Voedsel komt vanuit de mond in de slokdarm. Door de slokdarm wordt het voedsel actief naar de maag getransporteerd. In de maag wordt het voedsel gekneed en vermengd met maagzuur. Op de overgang van slokdarm naar maag zit een sluitspier (de sfincter). Deze sluitspier gaat open om voedsel door te laten. Tegelijkertijd moet deze sluitspier voorkomen dat maagzuur samen met maaginhoud weer terugstroomt naar de slokdarm. De sluitspier zorgt dus voor éénrichtingsverkeer.
figuur 1: Reflux bij baby’s
Wat is reflux?
Reflux is een verzamelnaam voor het onvrijwillig terugstromen van maaginhoud in de slokdarm. Dit is het geval bij:
- het opboeren van voedsel (regurgitatie); maaginhoud vloeit samen met maagsap terug in de slokdarm en soms ook in en uit de mond.
- braken; maaginhoud wordt met kracht uitgespuugd.

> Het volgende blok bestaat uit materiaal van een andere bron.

/-- A `TRANSCEIVE` that overruns nothing does not fault, goes on overrunning nothing, and has fewer steps left. -/
theorem trxStep_fits {f : TrxFrame} {s : State} (hs : s.Steady) (hf : f.Ok s) (h : f.Fits s.cfg) :
    (∀ x, trxStep f s ≠ .fault x) ∧ 1 ≤ f.stepsLeft s.cfg ∧
      (trxStep f s).Keeps (fun f' _ => f'.Fits s.cfg ∧ f'.stepsLeft s.cfg < f.stepsLeft s.cfg) (fun _ _ => True) := by
  obtain ⟨h0, h1, h2, h3, h4, h5⟩ := h
  obtain ⟨hp, hpoll, -⟩ := hf
  have hcap := hs.cfg.2.2.2.1
  have fits : ∀ f' : TrxFrame, f'.inp = f.inp → f'.len = f.len → f'.out = f.out → f'.line ≠ .readByte →
      f'.line ≠ .pushByte → f'.line ≠ .drainRead → f'.line ≠ .drainStore → f'.Fits s.cfg := by
    intro f' e1 e2 e3 l1 l2 l3 l4
    unfold TrxFrame.Fits
    rw [e1, e2, e3]
    exact ⟨h0, h1, h2, h3, fun e => by rcases e with e | e <;> contradiction,
      fun e => by rcases e with e | e <;> contradiction⟩
  cases hl : f.line <;> simp only [trxStep, hl]
  case clearIrq =>
    exact ⟨nofun, by simp [TrxFrame.stepsLeft, hl], fits _ rfl rfl rfl nofun nofun nofun nofun, by simp [TrxFrame.stepsLeft, hl]⟩
  case idle =>
    exact ⟨nofun, by simp [TrxFrame.stepsLeft, hl], fits _ rfl rfl rfl nofun nofun nofun nofun, by simp [TrxFrame.stepsLeft, hl]⟩
  case flush =>
    refine ⟨nofun, by simp [TrxFrame.stepsLeft, hl], trxNextInput_fits h0 h1 h2 h3, ?_⟩
    have := trxNextInput_left s.cfg f
    simp only [TrxFrame.stepsLeft, hl] at *; omega
  case readByte =>
    have hi := h4 (.inl hl)
    rw [areaRead_of_covers h2 hi]
    exact ⟨nofun, by simp [TrxFrame.stepsLeft, hl],
      ⟨h0, h1, h2, h3, fun _ => hi, fun e => by rcases e with e | e <;> cases e⟩, by simp [TrxFrame.stepsLeft, hl]⟩
  case pushByte =>
    have hi := h4 (.inr hl)
    refine ⟨nofun, by simp [TrxFrame.stepsLeft, hl], trxNextInput_fits h0 h1 h2 h3, ?_⟩
    have := trxNextInput_left s.cfg { f with i := f.i + 1 }
    simp only [TrxFrame.stepsLeft, hl] at *; omega
  case poll =>
    have hp' := hpoll hl
    have e : (trxAfterPoll s.cfg f (s.regRead .comIrq).1).line = .stopRead ∨
        (trxAfterPoll s.cfg f (s.regRead .comIrq).1).line = .poll := by
      unfold trxAfterPoll; dsimp only; split_ifs <;> simp
    refine ⟨nofun, by simp [TrxFrame.stepsLeft, hl], ?_, ?_⟩
    · refine fits _ rfl rfl rfl ?_ ?_ ?_ ?_ <;> rcases e with e | e <;> rw [e] <;> nofun
    · rcases e with e | e <;> simp only [TrxFrame.stepsLeft, hl, e] <;> try simp only [trxAfterPoll]
      all_goals omega
  case stopWrite =>
    refine ⟨nofun, by simp [TrxFrame.stepsLeft, hl], ?_, ?_⟩ <;> unfold trxAfterStop <;> split_ifs
    · exact fits _ rfl rfl rfl nofun nofun nofun nofun
    · exact fits _ rfl rfl rfl nofun nofun nofun nofun
    · simp [TrxFrame.stepsLeft, hl]
    · simp [TrxFrame.stepsLeft, hl]
  case readError =>
    refine ⟨nofun, by simp [TrxFrame.stepsLeft, hl], ?_, ?_⟩ <;> unfold trxAfterError <;> split_ifs
    · exact fits _ rfl rfl rfl nofun nofun nofun nofun
    · exact fits _ rfl rfl rfl nofun nofun nofun nofun
    · simp [TrxFrame.stepsLeft, hl]
    · simp [TrxFrame.stepsLeft, hl]
  case readLast =>
    have hc := drainCount_le s.cfg f.n
    refine ⟨nofun, by simp [TrxFrame.stepsLeft, hl], ⟨h0, h1, h2, h3, fun e => ?_, fun _ => ?_⟩, ?_⟩
    · rcases e with e | e <;> cases e
    · exact ⟨drainCount_pos _ hcap, hc⟩
    · simp only [TrxFrame.stepsLeft, hl, trxAfterLast]; omega
  case drainRead =>
    have hi := h5 (.inl hl)
    refine ⟨nofun, by simp [TrxFrame.stepsLeft, hl], ⟨h0, h1, h2, h3, fun e => ?_, fun _ => hi⟩, by simp [TrxFrame.stepsLeft, hl]⟩
    rcases e with e | e <;> cases e
  case drainStore =>
    have hi := h5 (.inr hl)
    obtain ⟨t, ht⟩ := areaWrite_of_covers (s := s) f.byte h3 (Nat.lt_of_lt_of_le hi.1 hi.2)
    rw [ht]
    refine ⟨nofun, by simp [TrxFrame.stepsLeft, hl], ?_, ?_⟩ <;> unfold trxAfterStore <;> split_ifs with h6
    · exact ⟨h0, h1, h2, h3, fun e => by (rcases e with e | e <;> cases e), fun _ => ⟨h6, hi.2⟩⟩
    · exact fits _ rfl rfl rfl nofun nofun nofun nofun
    · simp only [TrxFrame.stepsLeft, hl]; omega
    · simp only [TrxFrame.stepsLeft, hl]; omega
  case finalIdle => exact ⟨nofun, by simp [TrxFrame.stepsLeft, hl], trivial⟩
  all_goals
    exact ⟨nofun, by simp [TrxFrame.stepsLeft, hl], fits _ rfl rfl rfl nofun nofun nofun nofun, by simp [TrxFrame.stepsLeft, hl]⟩

end Sys2Proof.Machine
end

Als voeding terugstroomt in de slokdarm komt er ook maagsap mee. Dit maagsap is erg zuur, waardoor het de wand van de slokdarm kan beschadigen. In tegenstelling tot de maagwand is de slokdarmwand namelijk niet bestand tegen het zure maagsap. Als de slokdarm te vaak en te lang in aanraking komt met het zure maagsap kan er op den duur een slokdarmontsteking (oesofagitis) ontstaan. Ook kunnen er ademhalingsproblemen ontstaan als gevolg van het terugvloeien van voeding en maagsap in de luchtwegen.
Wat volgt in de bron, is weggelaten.